VALIDATION_OUTPUT = PROCESSED_DIR / "movielens_interference_estimator_validation.csv"
BOOTSTRAP_OUTPUT = PROCESSED_DIR / "movielens_interference_cluster_bootstrap.csv"
BOOTSTRAP_SUMMARY_OUTPUT = PROCESSED_DIR / "movielens_interference_cluster_bootstrap_summary.csv"
DECOMPOSITION_OUTPUT = PROCESSED_DIR / "movielens_interference_slate_decomposition.csv"
CLUSTER_EFFECT_OUTPUT = PROCESSED_DIR / "movielens_interference_cluster_effects.csv"

estimate_table.to_csv(ESTIMATE_OUTPUT, index=False)
observed_estimates.to_csv(OBSERVED_OUTPUT, index=False)
validation_table.to_csv(VALIDATION_OUTPUT, index=False)
bootstrap_distribution.to_csv(BOOTSTRAP_OUTPUT, index=False)
bootstrap_summary.to_csv(BOOTSTRAP_SUMMARY_OUTPUT, index=False)
slate_decomposition.to_csv(DECOMPOSITION_OUTPUT, index=False)
cluster_effects.to_csv(CLUSTER_EFFECT_OUTPUT, index=False)

saved_outputs = pd.DataFrame(
    {
        "artifact": [
            "all_cluster_estimates",
            "observed_effects",
            "estimator_validation",
            "cluster_bootstrap_distribution",
            "cluster_bootstrap_summary",
            "slate_decomposition",
            "cluster_effects",
        ],
        "path": [
            str(ESTIMATE_OUTPUT),
            str(OBSERVED_OUTPUT),
            str(VALIDATION_OUTPUT),
            str(BOOTSTRAP_OUTPUT),
            str(BOOTSTRAP_SUMMARY_OUTPUT),
            str(DECOMPOSITION_OUTPUT),
            str(CLUSTER_EFFECT_OUTPUT),
        ],
    }
)

display(saved_outputs)

	artifact	path
0	all_cluster_estimates	/home/apex/Documents/ranking_sys/data/processe...
1	observed_effects	/home/apex/Documents/ranking_sys/data/processe...
2	estimator_validation	/home/apex/Documents/ranking_sys/data/processe...
3	cluster_bootstrap_distribution	/home/apex/Documents/ranking_sys/data/processe...
4	cluster_bootstrap_summary	/home/apex/Documents/ranking_sys/data/processe...
5	slate_decomposition	/home/apex/Documents/ranking_sys/data/processe...
6	cluster_effects	/home/apex/Documents/ranking_sys/data/processe...

The saved files are the handoff to the next notebook.
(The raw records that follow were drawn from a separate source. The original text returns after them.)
/-! ## Memory -/

/-- R117, R204: LD in its three forms and LDK complete where the access reaches a place: the bytes loaded, extended to 64
bits, go to the register; an acquire follows. The displacement counts in access sizes, LDK's in words of 8 bytes from the
aligned A.

R204, R205: ST in its two forms completes where the access reaches a place: after the release, if it is one, the low
bytes of the register go to the place, and no register, flag or special register changes.

R215: LDMB loads 64 bytes into mb0 to mb7, the lowest 8 into mb0, and STMB stores them, as one access. -/
def Obligations.AccessesComplete : Prop :=
  (∀ (s u : State) (a d b : GReg) (disp : Word) (o : Sys2Proof.Ordering) (sc : Scope) (nc : Bool) (l : Loc),
     (∀ sz, s.Reaches .load (s.g a + disp * BitVec.ofNat 64 (sizeBytes sz)) (sizeBytes sz) l u →
       let r := u.loadTask nc l (sizeBytes sz)
       Completes (exec (.ld sz o sc nc d a disp) s)
         ((r.2.setG d (extendBytes false (sizeBytes sz) r.1)).acquireIf o sc)) ∧
     (∀ sz, s.Reaches .load (s.g a + disp * BitVec.ofNat 64 (sizeBytes sz)) (sizeBytes sz) l u →
       let r := u.loadTask nc l (sizeBytes sz)
       Completes (exec (.ldSigned sz o sc nc d a disp) s)
         ((r.2.setG d (extendBytes true (sizeBytes sz) r.1)).acquireIf o sc)) ∧
     (∀ ty, s.Reaches .load (s.g a + s.g b) (ldBytes ty) l u →
       let r := u.loadTask nc l (ldBytes ty)
       Completes (exec (.ldIndexed ty o sc nc d a b) s)
         ((r.2.setG d (extendBytes (ldSigned ty) (ldBytes ty) r.1)).acquireIf o sc)) ∧
     (isGlobal ((s.ws.pc &&& ~~~7#64) + 8 * disp) = true →
       s.Reaches .load ((s.ws.pc &&& ~~~7#64) + 8 * disp) 8 l u →
       let r := u.loadTask false l 8
       Completes (exec (.ldk d disp) s) (r.2.setG d (BitVec.ofNat 64 r.1)))) ∧
  (∀ (s u : State) (a d b : GReg) (disp : Word) (o : Sys2Proof.Ordering) (sc : Scope) (hint : Bool) (sz : Size) (l : Loc),
     ((s.releaseIf o sc).Reaches .store (s.g a + disp * BitVec.ofNat 64 (sizeBytes sz)) (sizeBytes sz) l u →
       Completes (exec (.st sz o sc hint d a disp) s)
         (u.storeTask l (sizeBytes sz) ((s.g d).toNat % 2 ^ (8 * sizeBytes sz)))) ∧
     ((s.releaseIf o sc).Reaches .store (s.g a + s.g b) (sizeBytes sz) l u →
       Completes (exec (.stIndexed sz o sc hint d a b) s)
         (u.storeTask l (sizeBytes sz) ((s.g d).toNat % 2 ^ (8 * sizeBytes sz))))) ∧
  (∀ (s u : State) (a : GReg) (disp : Word) (o : Sys2Proof.Ordering) (sc : Scope) (nc : Bool) (l : Loc),
     (s.Reaches .load (s.g a + disp * 64) 64 l u →
       let r := u.loadTask nc l 64
       Completes (exec (.ldmb o sc nc a disp) s) ((r.2.setWs { r.2.ws with
         mb := Vector.ofFn fun (i : Fin 8) => BitVec.ofNat 64 (r.1 / 2 ^ (64 * i.val)) }).acquireIf o sc)) ∧
     ((s.releaseIf o sc).Reaches .store (s.g a + disp * 64) 64 l u →
       Completes (exec (.stmb o sc nc a disp) s)
         (u.storeTask l 64 ((List.range 8).foldl (fun v i => v + (vget s.ws.mb i 0).toNat * 2 ^ (64 * i)) 0))))

/-- R198, R200, R222: what a load returns, and what it leaves. In the LM, the CSP and the DSW it is the bytes at the place
and the state is untouched. In global memory with no copy, no U line and no store still unseen of the line it is the
home's bytes, and the load leaves every byte of every memory and every register as it was.

R198, R200: any other load of a task is what its cluster would load, or an earlier value of the line that a store of the
cluster replaced less than 65,536 cc ago and that the task has not passed (log entry 4).

R17 to R20, R107: the bytes of the workspace slots. Where g, mb and the PC lie in a slot, and that a store of 8 aligned
bytes there writes the one register and nothing else; where a lent core's bank had lost it, it is lost no more (R299).

R139, R200, R204: the frame of a store of n bytes at a place outside the workspace slots. Byte i at the place is byte
i of the value; with no U line of the line about, every other byte of every memory reads as before; and no register of
the focus core changes. -/
def Obligations.AccessedBytes : Prop :=
  (∀ (s : State) (cid n : Nat) (nc : Bool) (l : Loc), (∀ o, l ≠ .mqw o) →
     ((∀ pa, l ≠ .phys pa) → s.loadAt cid nc l n = (s.bytesAt l n, s)) ∧
     (s.Uncached l →
       (s.loadAt cid nc l n).1 = s.bytesAt l n ∧ (s.loadAt cid nc l n).2.here = s.here ∧
       ∀ x, (s.loadAt cid nc l n).2.byteAt x = s.byteAt x)) ∧
  (∀ (s : State) (n pa : Nat) (nc : Bool) (l : Loc),
     (s.Uncached l → s.loadTask nc l n = s.loadAt s.hereCid nc l n) ∧
     ((∃ k, (s.loadTask nc (.phys pa) n).1 = (({ s with tick := k } : State).loadAt s.hereCid nc (.phys pa) n).1) ∨
       ∃ y ∈ (s.cluster (s.hereCid / 8)).late, y.line = pa / 64 ∧ s.now < y.since + 65536 ∧
         (s.hereCid, s.task.taskId) ∉ y.barred ∧
         (s.loadTask nc (.phys pa) n).1 = y.data.toNat / 2 ^ (8 * (pa % 64)) % 2 ^ (8 * n))) ∧
  (∀ (s : State) (cid n v : Nat) (l x : Loc), (∀ o, l ≠ .mqw o) → l.plain → s.Canonical → s.Uncached l →
     l.off % 64 + n ≤ 64 → ∀ t, t = s.storeAt cid l n v ∨ t = s.storeTask l n v →
     (∀ i, i < n → t.byteAt (l.add i) = BitVec.ofNat 8 (v / 256 ^ i)) ∧
     (x.outside l n → x.plain → t.byteAt x = s.byteAt x) ∧
     (s.waiters = [] → ∀ c i, (t.core c).slot i = (s.core c).slot i)) ∧
  (∀ (s : State) (c cid i : Nat) (v : Word), i < 8 →
     let x := (s.core cid).slot i
     let wrote (t : State) (n : Nat) (w : Workspace) : Prop :=
       (t.core cid).slot i = { x with ws := w, lost := x.lost.filter fun k => k != n } ∧
       (∀ j, j ≠ i → (t.core cid).slot j = (s.core cid).slot j) ∧ (t.core cid).lm = (s.core cid).lm ∧ t.mem = s.mem
     (∀ r : Fin 32, s.bytesAt (.lm cid (512 * i + 8 * r.val)) 8 = x.ws.g[r].toNat ∧
       wrote (s.storeAt c (.lm cid (512 * i + 8 * r.val)) 8 v.toNat) r.val { x.ws with g := x.ws.g.set r v }) ∧
     (∀ r : Fin 8, s.bytesAt (.lm cid (512 * i + 256 + 8 * r.val)) 8 = x.ws.mb[r].toNat ∧
       wrote (s.storeAt c (.lm cid (512 * i + 256 + 8 * r.val)) 8 v.toNat) (32 + r.val) { x.ws with mb := x.ws.mb.set r v }) ∧
     s.bytesAt (.lm cid (512 * i + 320)) 8 = x.ws.pc.toNat)
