-- ==== Sys2Proof/Laws/Memory.lean ====
section
/-! SUPPORT. Byte memory: what a write leaves of every address, and that every operation keeps the canonical form. -/

namespace Sys2Proof.Machine

/-- Addresses rise, and no listed byte is the blank: the canonical form, said of the whole list. -/
theorem Memory.wf_iff (m : Memory) :
    m.wf = true ↔ m.Pairwise (fun x y => x.1 < y.1) ∧ ∀ c ∈ m, c.2 ≠ 0 := by
  induction m with
  | nil => simp [Memory.wf]
  | cons x t ih =>
    obtain ⟨a, b⟩ := x
    cases t with
    | nil => simp [Memory.wf]
    | cons y t =>
      obtain ⟨a', b'⟩ := y
      simp only [Memory.wf, Bool.and_eq_true, bne_iff_ne, decide_eq_true_eq, ih]
      constructor
      · rintro ⟨⟨hb, ha⟩, hp, hz⟩
        refine ⟨List.pairwise_cons.2 ⟨?_, hp⟩, ?_⟩
        · intro c hc
          rcases List.mem_cons.1 hc with rfl | hc
          · exact ha
          · exact Nat.lt_trans ha ((List.pairwise_cons.1 hp).1 c hc)
        · intro c hc
          rcases List.mem_cons.1 hc with rfl | hc
          · exact hb
          · exact hz c hc
      · rintro ⟨hp, hz⟩
        have h := List.pairwise_cons.1 hp
        exact ⟨⟨hz (a, b) (by simp), h.1 (a', b') (by simp)⟩, h.2, fun c hc => hz c (List.mem_cons_of_mem _ hc)⟩

theorem Memory.wf_nil : Memory.wf [] = true := rfl

/-- A listed byte after a write is the one written or was listed before. -/
theorem Memory.mem_put {m : Memory} {a : Nat} {b : Byte} {c : Nat × Byte} (h : c ∈ m.put a b) :
    (c = (a, b) ∧ b ≠ 0) ∨ c ∈ m := by
  induction m with
  | nil =>
    unfold Memory.put at h
    split at h
    · simp at h
    · next hb => exact .inl ⟨by simpa using h, hb⟩
  | cons x t ih =>
    obtain ⟨j, y⟩ := x
    unfold Memory.put at h
    split at h
    · rcases List.mem_cons.1 h with rfl | h
      · exact .inr (by simp)
      · exact (ih h).imp id fun h => List.mem_cons_of_mem _ h
    · split at h <;> split at h
      · exact .inr (List.mem_cons_of_mem _ h)
      · next hb =>
        rcases List.mem_cons.1 h with rfl | h
        · exact .inl ⟨rfl, hb⟩
        · exact .inr (List.mem_cons_of_mem _ h)
      · exact .inr h
      · next hb =>
        rcases List.mem_cons.1 h with rfl | h
        · exact .inl ⟨rfl, hb⟩
        · exact .inr h

/-- A write of one byte keeps the canonical form. -/
theorem Memory.put_wf {m : Memory} (h : m.wf = true) (a : Nat) (b : Byte) : (m.put a b).wf = true := by
  rw [Memory.wf_iff] at h ⊢
  refine ⟨?_, fun c hc => ?_⟩
  · have hp := h.1
    clear h
    induction m with
    | nil => unfold Memory.put; split <;> simp
    | cons x t ih =>
      obtain ⟨j, y⟩ := x
      have hc := List.pairwise_cons.1 hp
      unfold Memory.put
      split
      · next hj =>
        refine List.pairwise_cons.2 ⟨fun c hm => ?_, ih hc.2⟩
        rcases Memory.mem_put hm with ⟨rfl, -⟩ | hm
        · exact hj
        · exact hc.1 c hm
      · next hj =>
        split <;> split
        · exact hc.2
        · next he _ =>
          exact List.pairwise_cons.2 ⟨fun c hm => he ▸ hc.1 c hm, hc.2⟩
        · exact hp
        · next he _ =>
          refine List.pairwise_cons.2 ⟨fun c hm => ?_, hp⟩
          rcases List.mem_cons.1 hm with rfl | hm
          · show a < j
            omega
          · have := hc.1 c hm
            show a < c.1
            simp only at this
            omega
  · rcases Memory.mem_put hc with ⟨rfl, hb⟩ | hc
    · exact hb
    · exact h.2 c hc

theorem Memory.writeN_wf {m : Memory} (h : m.wf = true) (a n v : Nat) : (m.writeN a n v).wf = true := by
  induction n generalizing m a v with
  | zero => exact h
  | succ n ih => exact ih (Memory.put_wf h _ _) _ _

theorem Memory.filter_wf {m : Memory} (h : m.wf = true) (p : Nat × Byte → Bool) : Memory.wf (m.filter p) = true := by
  rw [Memory.wf_iff] at h ⊢
  exact ⟨h.1.sublist List.filter_sublist, fun c hc => h.2 c (List.mem_filter.1 hc).1⟩

theorem Memory.within_wf {m : Memory} (h : m.wf = true) (lo hi : Nat) : (m.within lo hi).wf = true :=
  Memory.filter_wf h _
theorem Memory.clear_wf {m : Memory} (h : m.wf = true) (lo hi : Nat) : (m.clear lo hi).wf = true :=
  Memory.filter_wf h _

/-! ## Reading -/

/-- Below the first listed address every byte is blank. -/
theorem Memory.get_below {m : Memory} {a : Nat} (h : ∀ c ∈ m, a < c.1) : m.get a = 0 := by
  cases m with
  | nil => rfl
  | cons x t =>
    have := h x (by simp)
    obtain ⟨j, y⟩ := x
    simp only at this
    unfold Memory.get
    rw [if_neg (by omega), if_pos this]
    rfl

/-- Reading after a write: the byte written at its address, every other as before. -/
theorem Memory.get_put {m : Memory} (h : m.wf = true) (a x : Nat) (b : Byte) :
    (m.put a b).get x = if x = a then b else m.get x := by
  rw [Memory.wf_iff] at h
  have hp := h.1
  clear h
  induction m with
  | nil =>
    unfold Memory.put
    split
    · next hb => subst hb; split <;> rfl
    · by_cases hx : x = a
      · subst hx; simp [Memory.get]
      · simp only [Memory.get, if_neg hx, if_neg (Ne.symm hx)]
        split <;> rfl
  | cons c t ih =>
    obtain ⟨j, y⟩ := c
    have hc := List.pairwise_cons.1 hp
    have low (k : Nat) (hk : k ≤ j) : Memory.get t k = 0 := Memory.get_below fun c hm => by
      have := hc.1 c hm
      simp only at this
      omega
    unfold Memory.put
    split
    · next hj =>
      simp only [Memory.get]
      split
      · next he => rw [if_neg (by omega)]
      · split
        · next hx => rw [if_neg (by omega)]
        · exact ih hc.2
    · split <;> split
      · next he hb =>
        subst hb he
        by_cases hx : x = j
        · subst hx; simp [low x (Nat.le_refl x)]
        · simp only [Memory.get, if_neg hx, if_neg (Ne.symm hx)]
          split
          · next hl => rw [low x (by omega)]; rfl
          · rfl
      · next he hb =>
        subst he
        by_cases hx : x = j
        · subst hx; simp [Memory.get]
        · simp only [Memory.get, if_neg hx, if_neg (Ne.symm hx)]
      · next he hb =>
        subst hb
        by_cases hx : x = a
        · subst hx
          simp only [Memory.get]
          rw [if_neg (by omega), if_pos (by omega)]
          rfl
        · rw [if_neg hx]
      · next he hb =>
        by_cases hx : x = a
        · subst hx; simp [Memory.get]
        · rw [if_neg hx]
          conv => lhs; unfold Memory.get
          rw [if_neg (Ne.symm hx)]
          split
          · next hl =>
            unfold Memory.get
            rw [if_neg (by omega), if_pos (by omega)]
          · rfl

/-- A write of n bytes leaves every byte outside them. -/
theorem Memory.get_writeN_outside {m : Memory} (h : m.wf = true) (a n v x : Nat) (hx : x < a ∨ a + n ≤ x) :
    (m.writeN a n v).get x = m.get x := by
  induction n generalizing m a v with
  | zero => rfl
  | succ n ih =>
    show ((m.put a _).writeN (a + 1) n _).get x = _
    rw [ih (Memory.put_wf h _ _) _ _ (by omega), Memory.get_put h, if_neg (by omega)]

/-- And byte i of those written is byte i of the value. -/
theorem Memory.get_writeN {m : Memory} (h : m.wf = true) (a n v i : Nat) (hi : i < n) :
    (m.writeN a n v).get (a + i) = BitVec.ofNat 8 (v / 256 ^ i) := by
  induction n generalizing m a v i with
  | zero => omega
  | succ n ih =>
    show ((m.put a _).writeN (a + 1) n _).get (a + i) = _
    cases i with
    | zero =>
      rw [Memory.get_writeN_outside (Memory.put_wf h _ _) _ _ _ _ (by omega), Memory.get_put h, if_pos (by omega)]
      simp
    | succ i =>
      have := ih (Memory.put_wf h a (BitVec.ofNat 8 v)) (a + 1) (v / 256) i (by omega)
      rw [show a + (i + 1) = a + 1 + i by omega, this, Nat.div_div_eq_div_mul, Nat.pow_succ']

/-- Reading back what was written (R139). -/
theorem Memory.readN_writeN {m : Memory} (h : m.wf = true) (a n v : Nat) :
    (m.writeN a n v).readN a n = v % 256 ^ n := by
  induction n generalizing m a v with
  | zero => simp [Memory.readN, Nat.mod_one]
  | succ n ih =>
    have hw := Memory.put_wf h a (BitVec.ofNat 8 v)
    show (((m.put a _).writeN (a + 1) n (v / 256)).get a).toNat + 256 * ((m.put a _).writeN (a + 1) n (v / 256)).readN (a + 1) n = _
    rw [ih hw, Memory.get_writeN_outside hw _ _ _ _ (by omega), Memory.get_put h, if_pos rfl, BitVec.toNat_ofNat]
    show v % 256 + _ = _
    rw [show 256 ^ (n + 1) = 256 * 256 ^ n from Nat.pow_succ', Nat.mod_mul]

/-- A read of n bytes depends on those bytes alone. -/
theorem Memory.readN_congr {m k : Memory} (a n : Nat) (h : ∀ x, a ≤ x → x < a + n → m.get x = k.get x) :
    m.readN a n = k.readN a n := by
  induction n generalizing a with
  | zero => rfl
  | succ n ih =>
    show (m.get a).toNat + 256 * m.readN (a + 1) n = _
    rw [h a (by omega) (by omega), ih (a + 1) fun x h1 h2 => h x (by omega) (by omega)]
    rfl

/-- Reset memory lists nothing and is in its canonical form. -/
theorem reset_mem_wf : State.reset.mem.wf = true := rfl

end Sys2Proof.Machine
end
The most important tables are the observed effects, the validation table, and the slate decomposition. Together they show the estimated promoted-item gain, the estimated spillover loss, and the net slate consequence.

19. Notebook Takeaways

This notebook estimated the randomized promotion simulation from several angles:

The direct focal-item effect measures the gain from moving a lower-ranked movie to the top of a slate.
Same-cluster and displaced-item contrasts measure competitor losses caused by the same promotion.
The total slate effect measures the net product outcome after combining focal gains and spillover losses.
Clustered uncertainty is the right default because promotion is assigned at the slate level.
The known simulation signal confirms why interference matters: a direct gain can coexist with a weaker or negative total slate effect.

The next notebook should formalize the decomposition into direct, indirect, and total effects, then compare alternative exposure definitions such as same-slate spillover, same-cluster spillover, and displaced-position spillover.